Several studies examining immune responses to CaPV vaccination indicate that both a cell-mediated and a humoral immune response are generated [69,76,77,86,126,130,134]. Animals that recover from a virulent CaPV infection generate lifelong immunity (humoral and cellular) that protects the animals against all CaPV isolates [30,135]. The unique characteristic of CaPV is that most of the progeny virus remains within the infected cells, releasing few virions that results in the low levels of extracellular virus. Circulating antibody limits the spread of virus in affected animals, but does not prevent replication at the site of infection. Local cell-to-cell spread of infection effectively protects the virus from circulating antibodies. Maternal immunity provides virus protection for up to 3 months [136,137]. The role of cell-mediated immunity (CMI) in LSD is particularly poorly understood [31,138,139]. This immune response, driven primarily by T lymphocytes, results in the production of key cytokines including type II IFN (IFN-g), which is produced by CD4+ helper T cells, CD8+ cytotoxic T cells, ɣd T cells, natural killer T cells, and NK cells [140]. IFN-g and other cytokines induced by the CMI response have a number of functions, including the activation of NK cells and macrophages and the inducation of class switching of immunoglobulins from activated plasma B cells [141-143].

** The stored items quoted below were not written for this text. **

-- ==== Sys2Proof/Machine/CabState.lean ====
section
/-!
DEFINITION. One cabinet (spec/01_cabinets_and_sideboard.md): its state machine, its core, memories, frame and blocks, and the
messages it passes to the sideboard within a step.
-/
namespace Sys2Proof.Machine

/-- A lifecycle transition that waits for a frame boundary (01 R32, R35), with the sideboard's ticket of its command. -/
inductive LifeCmd where
  | arm | run | park | rearm
  deriving DecidableEq, Repr

/-- A pending transition and the ticket of the command that waits for its answer. -/
structure Pending where
  cmd : LifeCmd
  ticket : Option Nat
  deriving DecidableEq, Repr

/-- The heartbeat's content (01 R30), and a CAB_STATE word as the sideboard's copy of the state. -/
structure Heartbeat where
  state : Word := 0
  err : Word := 0
  framecnt : Word := 0
  framestat : Word := 0
  tripsrc : Word := 0x00000F00
  banksel : Word := 0
  ordOpen : Nat := 0
  ordDelivered : Nat := 0
  deriving DecidableEq, Repr

/-- What a cabinet passes to the sideboard during one step: it is taken over by the sideboard at the end of that step. -/
inductive Note where
  /-- A heartbeat is due (01 R30). -/
  | heartbeat
  /-- A waiting command is answered with a status and reply bytes (16 R521). -/
  | answer (ticket status : Nat) (data : List Byte)
  /-- A health event of this cabinet (19 R621, R623), by its code. -/
  | health (event : Nat)
  /-- An order's confirmation (16 R538). -/
  | confirm (tag : Word)
  /-- The port refused an order of this ring in this state (16 R529, R530). -/
  | refuse (tag : Word) (state : Nat)
  /-- The orders of these tags left the port unpopped (16 R541; 17). -/
  | dropped (tags : List Word)
  deriving DecidableEq, Repr

/-- The stages of parking and waking (19 R613, R615). -/
inductive ParkPhase where
  | none | entering | stopped | waking | restored
  deriving DecidableEq, Repr

/-- An image load in progress (16 R523): the source, the image bytes received (each with its readback result), and the
length and CRC announced. -/
structure Load where
  source : Nat
  length : Nat
  crc : Nat
  bytes : List Byte := []
  deriving DecidableEq, Repr

/-- A bank stage in progress (16 R525): length in syllables, CRC, syllables received. -/
structure Stage where
  length : Nat
  crc : Nat
  syls : List (BitVec 16) := []
  deriving DecidableEq, Repr

/-- One cabinet. -/
structure Cabinet where
  id : Fin 16 := 0
  mode : CabMode := .empty
  prev : CabMode := .empty
  hold : Bool := false
  freeRun : Bool := false
  /-- A clock switch waits for the next frame boundary (R43, R45): `some true` to the internal oscillator. -/
  clockSwitch : Option Bool := none
  deftest : Bool := false
  latch : Bool := false
  err : Word := 0
  pend : List Pending := []
  /-- A CAB_ARM answered DEFERRED waits for calibration (R32). -/
  armWait : Bool := false
  /-- The ticket of the CAB_TEST in progress, and whether TEST was entered from PARKED. -/
  testTicket : Option Nat := none
  testParked : Bool := false
  /-- The tickets of a CAB_BANK_SWAP, a CAB_PARK and a CAB_WAKE in progress. -/
  swapTickets : List Nat := []
  parkTicket : Option Nat := none
  wakeTicket : Option Nat := none
  park : ParkPhase := .none
  /-- The state the cabinet parked from was LOADED; the last heartbeat before parking stands in the sideboard's copy. -/
  parkLoaded : Bool := false
  core : Core := {}
  /-- DCTL.WEN (03 card c7): the decode table may be written. -/
  wen : Bool := false
  pipe : Pipe := {}
  mems : Mems := {}
  frame : Frame := {}
  bank : BankSel := {}
  cnv : Cnv := {}
  cmpr : Cmpr := {}
  pwm : Pwm := {}
  fbk : Fbk := {}
  drw : Drw := {}
  tmr : Tmr := {}
  icu : Icu := {}
  par : Par := {}
  prf : Prf := {}
  dec : Dec := {}
  ord : Ord := {}
  /-- BERR, BESC, IRQ and IRQEN of each block, by number. -/
  errs : Vector BlkErr 11 := (Vector.replicate 11 {}).set 2 { besc := 0xF }
  ordRings : List (Nat × Nat) := []
  repRings : List (Nat × RepRing) := []
  /-- Report rings of SEND mode in push order (16 R534). -/
  sendQ : List Nat := []
  load : Option Load := none
  stage : Option Stage := none
  /-- Confirmed protected writes that wait for the frame boundary (18 R581): register address, value, and the settled
  commit's number. -/
  protWait : List (Nat × Word) := []
  /-- Writes of PERF_CONFIG that wait for the frame boundary (16 R544): tickets and (PRF_ offset, value) pairs. -/
  perfWait : List (Nat × List (Nat × Word)) := []
  /-- VDDIO_Ck is above its threshold (19 R598). -/
  ioOk : Bool := true
  /-- The chip safe state stands (01 R40): the CHIP source of the trip latch is active. -/
  chipSafe : Bool := false
  /-- Counts the free values the cabinet has taken: the model's own field (log 3). -/
  free : Nat := 0
  /-- The word the last register or memory read of a command delivered: the model's own record of a read's value. -/
  rdata : Word := 0
  notes : List Note := []
  deriving DecidableEq, Repr

end Sys2Proof.Machine
end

The role of antibodies in protection against CaPV was demonstrated by passive transfer of sera from infected sheep, which protected the recipient sheep against CaPV challenge, suggesting that antibodies alone are sufficient for protection [144]. A field study was conducted with a live attenuated SPV vaccine (Ranipet strain) in 660 sheep. Blood samples were collected from 10% of the vaccinated animals during 6 months pv. the blood samples were tested to study the humoral and cellular responses. Humoral response was measured by VNT and cellular response was measured by Glucose Utilization Test (GUT). A significant difference was found between the vaccinated and control sheep in both measures of immunity [82]. Cattle vaccinated with Gorgan GTP vaccine, showed strong cellular immune responses at the vaccination site as measured by delayed-type hypersensitivity reactions, indicating a high level of immunogenicity [32]. To evaluate the cell-mediated immune response in animals vaccinated with LSDV inactivated vaccine, interferon gamma (IFN-γ) levels were examined in heparin blood using the Bovigam TB kit The IFN-γ present in the plasma supernatant of each blood sample was determined using a sandwich ELISA. Thirteen among 15 vaccinated animals responded to vaccination with IFN-γ, 9 strongly and 4 moderately [50]. More recently, complex immune assays have quantified IFN-g, a key biomarker of the CMI response, in cattle that had been vaccinated or challenged, or both [63,145,146], with evidence suggesting the involvement of CD4+ and CD8+ T cells in the production of IFN-g [145]. However, the kinetics and magnitude of the CMI response to LSDV and its role in disease protection are not yet understood. The immune response of calves to LSDV inoculation was evaluated by measuring the levels of the pro-inflammatory cytokine IFN-g and the antiinflammatory cytokine IL-10 in using an ELISA test. No IFN-g or IL-10 was detected in the serum of inoculated calves at any time point, demonstrating that LSDV infection does not induce high systemic levels of these cytokines in either clinical or non-clinical animals [74].

Conclusion

SPPV, GTPV, and LSDV are the most notifiable transboundary diseases on the World Organization for Animal Health (WOAH) list. There is always a constant threat of CaPV spreading to new geographical areas though trade in livestock and their products. Vaccination is the most effective way to control and eradicate infectious diseases. Control programs should be monitored by a well-organized vaccination, using sufficient coverage and effective vaccines. The vaccines produced are subject to strict safety and quality control standards. For these reasons, in this work we report the safety and efficacy animal testing for the control of CaPV vaccine.